Appoint a Power of Attorney
Designate a trusted person to handle your financial affairs if you ever become incapacitated.
Factor Probate Into Your Plan
Probate is the process of the state checking over all your assets and liabilities after you die. The court makes sure all your documents are valid and correctly filed. It can be a slow, painful and costly process sometimes. And there are ways to legally avoid probate. Talk to an attorney to understand how probate might affect your estate.
Insurance policies and investment accounts with properly completed beneficiary forms bypass probate and go directly to the named beneficiaries. Contact the companies you do business with to make sure they have updated forms, and keep copies for yourself.
Review Your Property Titles
The legal status of your accounts, home and other assets will also determine whether they bypass probate. For example, an asset that is “joint tenancy with rights of survivorship” will become the sole property of the surviving co-owner(s) when another co-owner dies.
Lower Estate Taxes
If you own a significant amount of assets consult your attorney or tax advisor to look at ways to lower your potential estate tax bill.
Trusts can be useful for avoiding probate, lowering estate taxes and providing for relatives who may not be able to manage assets on their own. But they can also be expensive. Talk to an attorney before agreeing to a trust.

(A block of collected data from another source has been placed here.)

-- ==== Sys2Proof/Syntax.lean ====
section
/-! DEFINITION. The operations of the engine (00_scope.md R2): one constructor of `Instr` for each row of
spec/opcode_table.json, and the operand types they carry. -/

namespace Sys2Proof

/-- The channel tag that comes with a received frame (30_encoding.md R75). -/
inductive Channel where
  | indicate | notify
  deriving DecidableEq, Repr

/-- A window of two consecutive frame bytes, in frame order (20_memory.md R47). -/
structure Win2 where
  b0 : Byte
  b1 : Byte
  deriving DecidableEq, Repr

/-- A window of three consecutive frame bytes, in frame order; also the version triple (42_value_decoders.md R136). -/
structure Win3 where
  b0 : Byte
  b1 : Byte
  b2 : Byte
  deriving DecidableEq, Repr

/-- A window of four consecutive frame bytes, in frame order. -/
structure Win4 where
  b0 : Byte
  b1 : Byte
  b2 : Byte
  b3 : Byte
  deriving DecidableEq, Repr

/-- The dispatch key of a frame: category, subcommand and the true, unreduced total length (30_encoding.md R62). -/
structure Key where
  category : Byte
  subcommand : Byte
  length : Nat
  deriving DecidableEq, Repr

/-- The 18 frame kinds, one for each dispatch-table entry (R2, R64, R65). -/
inductive Kind where
  | id | batt | sbtn
  | button
  | tap | shake | flip | orient
  | motion
  | bright
  | tempHumid
  | digChg | anaChg | digIn | anaIn | pwrOut | digOut | pwmOut
  deriving DecidableEq, Repr

/-- The operand of `X10`: a byte (type `U8X10`) or the value of two bytes (type `U16X10`) (R137). -/
inductive X10Arg where
  | u8 (b : Byte)
  | u16 (u : BitVec 16)
  deriving DecidableEq, Repr

/-- The operations of the engine, in the order of spec/opcode_table.json.
A frame kind carries its payload split into the fields of 30_encoding.md R67, in frame order.
`pad` holds the payload bytes that no field names (R68).
A unit function that reads a window takes it as a byte sequence of any length, so that a window of the wrong size
can be written down and refused (R140). -/
inductive Instr where
  /-- `ID` (R161): index 2, 3..6, 7..9, 10..13, 14. -/
  | id (blockType : Byte) (serial : Win4) (version : Win3) (pad : Bytes) (battery : Byte)
  /-- `BATT` (R162): index 2. -/
  | batt (battery : Byte)
  /-- `SBTN` (R163): index 2. -/
  | sbtn (status : Byte)
  /-- `BUTTON` (R191): index 2. -/
  | button (status : Byte)
  /-- `TAP` (R192): index 2..3, 4..5, 6..7, 8..15. -/
  | tap (x y z : Win2) (pad : Bytes)
  /-- `SHAKE` (R193): as `TAP`. -/
  | shake (x y z : Win2) (pad : Bytes)
  /-- `FLIP` (R194): as `TAP`. -/
  | flip (x y z : Win2) (pad : Bytes)
  /-- `ORIENT` (R195): index 2, 3, 4, 5, 6, 7, 8, 9..15.
  Which of them form x, y and z depends on `ORIENT_XYZ_BASE` and is settled by the meaning. -/
  | orient (orientation b3 b4 b5 b6 b7 b8 : Byte) (pad : Bytes)
  /-- `MOTION` (R196): index 2, 3, 4. -/
  | motion (arg0 arg1 arg2 : Byte)
  /-- `BRIGHT` (R197): index 2, 3, 4..5, 6..7, 8..11. -/
  | bright (requestId mode : Byte) (brightness proximity : Win2) (pad : Bytes)
  /-- `TEMPHUMID` (R198): index 2, 3, 4..5, 6..7. -/
  | temphumid (requestId mode : Byte) (temperature humidity : Win2)
  /-- `DIGCHG` (R199): index 2, 3. -/
  | digchg (pin edge : Byte)
  /-- `ANACHG` (R200): index 2, 3..4, 5. -/
  | anachg (pin : Byte) (pad : Bytes) (level : Byte)
  /-- `DIGIN` (R201): index 2, 3, 4. -/
  | digin (requestId pin level : Byte)
  /-- `ANAIN` (R202): index 2, 3, 4, 5. -/
  | anain (requestId pin level mode : Byte)
  /-- `PWROUT` (R203): index 2, 3, 4. -/
  | pwrout (requestId pin level : Byte)
  /-- `DIGOUT` (R204): index 2, 3, 4. -/
  | digout (requestId pin level : Byte)
  /-- `PWMOUT` (R205): index 2, 3, 4. -/
  | pwmout (requestId pin level : Byte)
  /-- `RXFRAME.I` (R160): a whole frame on the indicate channel. -/
  | rxframeI (f : Bytes)
  /-- `RXFRAME.N` (R160): a whole frame on the notify channel. -/
  | rxframeN (f : Bytes)
  /-- `TXBODY` (R220): body, append-checksum flag, delivery mode. -/
  | txbody (b : Bytes) (csEn ack : Bool)
  /-- `DISCONNECT` (R165). -/
  | disconnect
  /-- `RESET` (R166). -/
  | reset
  /-- `SUM8` (R90). -/
  | sum8 (bytes : Bytes)
  /-- `VERIFY` (R91). -/
  | verify (f : Bytes)
  /-- `APPEND` (R93). -/
  | append (b : Bytes)
  /-- `CLASSIFY` (R110). -/
  | classify (f : Bytes)
  /-- `LOOKUP` (R112). -/
  | lookup (k : Key) (ch : Channel) (v : Variant)
  /-- `U8` (R130). -/
  | u8 (w : Bytes)
  /-- `UINTLE` (R131). -/
  | uintle (w : Bytes)
  /-- `INTLE16` (R132). -/
  | intle16 (w : Bytes)
  /-- `SCALEDACCEL` (R133). -/
  | scaledaccel (w : Bytes)
  /-- `SCALEDTEMP` (R134). -/
  | scaledtemp (w : Bytes)
  /-- `RATIO255` (R135). -/
  | ratio255 (w : Bytes)
  /-- `VERSION` (R136). -/
  | version (w : Bytes)
  /-- `X10` (R137). -/
  | x10 (u : X10Arg)
  /-- `BOOLZ` (R138). -/
  | boolz (w : Bytes)
  /-- `BOOLNZ` (R139). -/
  | boolnz (w : Bytes)
  /-- `ENCODEWRITE` (R220). -/
  | encodewrite (b : Bytes) (csEn : Bool)
  deriving DecidableEq, Repr

/-- One transaction on an input port (10_state.md R30; the trace notation is 30_encoding.md R72's). -/
inductive Trans where
  /-- port `RX`: `RX I <frame>` or `RX N <frame>` -/
  | rx (ch : Channel) (f : Bytes)
  /-- port `TX`: `TX <body> cs=.. ack=..` -/
  | tx (b : Bytes) (csEn ack : Bool)
  /-- port `DISC`: `DISC` -/
  | disc
  /-- port `RST`: `RST` -/
  | rst
  deriving DecidableEq, Repr

/-- The result of `VERIFY`: `LengthError`, or a boolean (R91). -/
inductive VerifyResult where
  | lengthError
  | verdict (valid : Bool)
  deriving DecidableEq, Repr

/-- Why the decoder gives no frame kind for a byte sequence (R69).
`badWindow` stands for a read outside the frame, which the pipeline never makes (R46). -/
inductive Reject where
  | lengthError | checksumError | unrecognised | badWindow
  deriving DecidableEq, Repr

/-- An exact rational `num / den` with a denominator that is constant for its field (00_scope.md R12).
The engine never divides (42_value_decoders.md R141). -/
structure Scaled where
  num : Int
  den : Nat
  deriving DecidableEq, Repr

/-- A decoded value (00_scope.md R12). -/
inductive Value where
  | byte (b : Byte)
  | uint (n : Nat)
  | sint (z : Int)
  | bool (b : Bool)
  | version (v : Win3)
  | scaled (v : Scaled)
  deriving DecidableEq, Repr

/-- The hidden registers of a byte-serial implementation of `VERIFY` (40_checksum.md R94, 10_state.md R29).
They are no part of the machine's state (R20; log entry 7). -/
structure StreamRegs where
  acc : Byte
  last : Byte
  cnt : Nat
  deriving DecidableEq, Repr

/-- The decoder types of 30_encoding.md R66. -/
inductive DType where
  | u8 | u16le | u32le | s16le | accel | temp | rat255 | ver3 | u8x10 | u16x10 | boolz | boolnz
  deriving DecidableEq, Repr

/-- One row of 30_encoding.md R67: field name, frame-absolute start index, byte count, decoder type. -/
structure Field where
  name : String
  off : Nat
  len : Nat
  dtype : DType
  deriving DecidableEq, Repr

/-- One `FRAME` row of spec/opcode_table.json (30_encoding.md R78).
`variant` is `none` for the base table. -/
structure Row where
  kind : Kind
  word : BitVec 24
  mask : BitVec 24
  variant : Option Variant
  notifyOnly : Bool
  deriving DecidableEq, Repr

end Sys2Proof
end

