-- ==== Sys2Proof/Machine/State.lean ====
section
/-! DEFINITION. The state of one engine instance as plain data (10_state.md), the records on its output streams
(30_encoding.md R73 to R76), its faults and refusals, and the state after reset. -/

namespace Sys2Proof.Machine

/-- An event record: one constructor for each event name of 30_encoding.md R73, its fields in lane order with the
values of 00_scope.md R12. -/
inductive Event where
  | blockType (value : Byte)
  | serialNumber (value : Nat)
  | version (value : Win3)
  | batteryLevel (value : Nat)
  | blockTypeDetected (value : Byte)
  | statusButton (value : Byte)
  | button (status : Byte)
  | tap (x y z : Scaled)
  | shake (x y z : Scaled)
  | flip (x y z : Scaled)
  | orientation (orientation : Byte) (x y z : Scaled)
  | motion (arg0 arg1 arg2 : Byte)
  | brightness (requestId mode : Byte) (brightness proximity : Nat)
  | temphumid (requestId mode : Byte) (temperature : Scaled) (humidity : Int)
  | digitalChanged (pin edge : Byte)
  | analogChanged (pin : Byte) (level : Scaled)
  | digitalInput (requestId pin : Byte) (level : Bool)
  | analogInput (requestId pin : Byte) (level : Scaled) (mode : Byte)
  | powerOutput (requestId pin : Byte) (level : Bool)
  | digitalOutput (requestId pin : Byte) (level : Bool)
  | pwmOutput (requestId pin : Byte) (level : Scaled)
  deriving DecidableEq, Repr

/-- The two errors of the engine (60_exceptions.md R230); codes 0 and 3 are never emitted (30_encoding.md R74). -/
inductive ErrCode where
  | lengthError | checksumError
  deriving DecidableEq, Repr

/-- An error record `(code, ch, n)` (30_encoding.md R74). -/
structure ErrRec where
  code : ErrCode
  ch : Channel
  n : Nat
  deriving DecidableEq, Repr

/-- A write record `(bytes, ack)` (30_encoding.md R76). -/
structure WrRec where
  bytes : Bytes
  ack : Bool
  deriving DecidableEq, Repr

/-- The result of a unit function run on its own. -/
inductive UnitResult where
  | value (v : Value)
  | bytes (bs : Bytes)
  | verify (r : VerifyResult)
  | key (k : Key)
  | kind (k : Option Kind)
  deriving DecidableEq, Repr

/-- The state of one engine instance between two operations. -/
structure State where
  /-- The constants of the instance: `MAXLEN`, `BTYPE_MAP`, `ORIENT_XYZ_BASE` (10_state.md R32; log entry 1). -/
  params : Params
  /-- The port transactions not yet presented, in the order of the input trace (10_state.md R27, R30; log entry 3). -/
  input : List Trans
  /-- The index of the current operation in the input trace (10_state.md R27; log entry 6). -/
  opIndex : Nat
  /-- `BTYPE`, "byte or null": `none` is `BT_VALID = 0` (10_state.md R21). -/
  btype : Option Byte
  /-- The event stream `EV` (10_state.md R30; log entry 4). -/
  ev : List Event
  /-- The error stream `ER` (10_state.md R30; log entry 4). -/
  er : List ErrRec
  /-- The write stream `WR` (10_state.md R30; log entry 4). -/
  wr : List WrRec
  /-- The model's own: the results of unit functions run on their own (DESIGN CHOICE, log entry 5). -/
  ur : List UnitResult
  deriving DecidableEq, Repr

/-- What stops the machine: nothing does.
Both errors of the engine are recoverable and end in a next state, and the spec names no behaviour that stops it
(60_exceptions.md R230, R243; 93_implementation_defined.md, end of section 1; log entry 19). -/
inductive Fault where
  deriving DecidableEq, Repr

/-- Inputs outside the contract, to which the spec gives no meaning (60_exceptions.md R235). -/
inductive Refusal where
  /-- An instruction without a meaning in this model, by its mnemonic.
  Raised by no arm of `exec`; safe. -/
  | notModelled (mnemonic : String)
  /-- A byte sequence longer than `MAXLEN` on `RX` or `TX`, or one that `APPEND` or `ENCODEWRITE` would make longer.
  Raised by `RXFRAME`, `TXBODY`, `APPEND`, `ENCODEWRITE` (70_reset_and_hazards.md R268, 40_checksum.md R93, D19); safe. -/
  | overLength
  /-- A window of the wrong size or outside the frame, or `CLASSIFY` on fewer than two bytes.
  Raised by the unit functions on their own (20_memory.md R46, R140, D20); safe. -/
  | badWindow
  /-- An operation that is no frame kind where the receive pipeline expects one.
  Never raised, since the decoder gives frame kinds only; safe. -/
  | notFrameKind
  deriving DecidableEq, Repr

/-- The parameters of the reset state: unbounded, no code known, the default layout.
Only the last is the spec's (R6); the first two are DESIGN CHOICE (log entry 2). -/
def defaultParams : Params := ⟨none, Vector.replicate 256 Variant.none, .two⟩

/-- The machine right after reset, before anything is presented (10_state.md R31, 70_reset_and_hazards.md R260). -/
def State.reset : State where
  params := defaultParams
  input := []
  opIndex := 0
  btype := none
  ev := []
  er := []
  wr := []
  ur := []

end Sys2Proof.Machine
end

Create a Document That Explains Everything
Just in case something happens to you, make sure your family knows how to locate your accounts, insurance policies, legal documents, safe-deposit boxes, cash reserves, attorney, financial planner and other trusted advisors. Include this important information in a document that you can give to someone you trust.
Review Your Plan
Explain your wishes to family members and close friends, especially if they might have a future role to play such as executor, guardian for your children, etc. And encourage them to get their own estate plan. If your relatives have their affairs in order, it could spare you a great deal of difficulty down the road and keep as much wealth as possible within the family.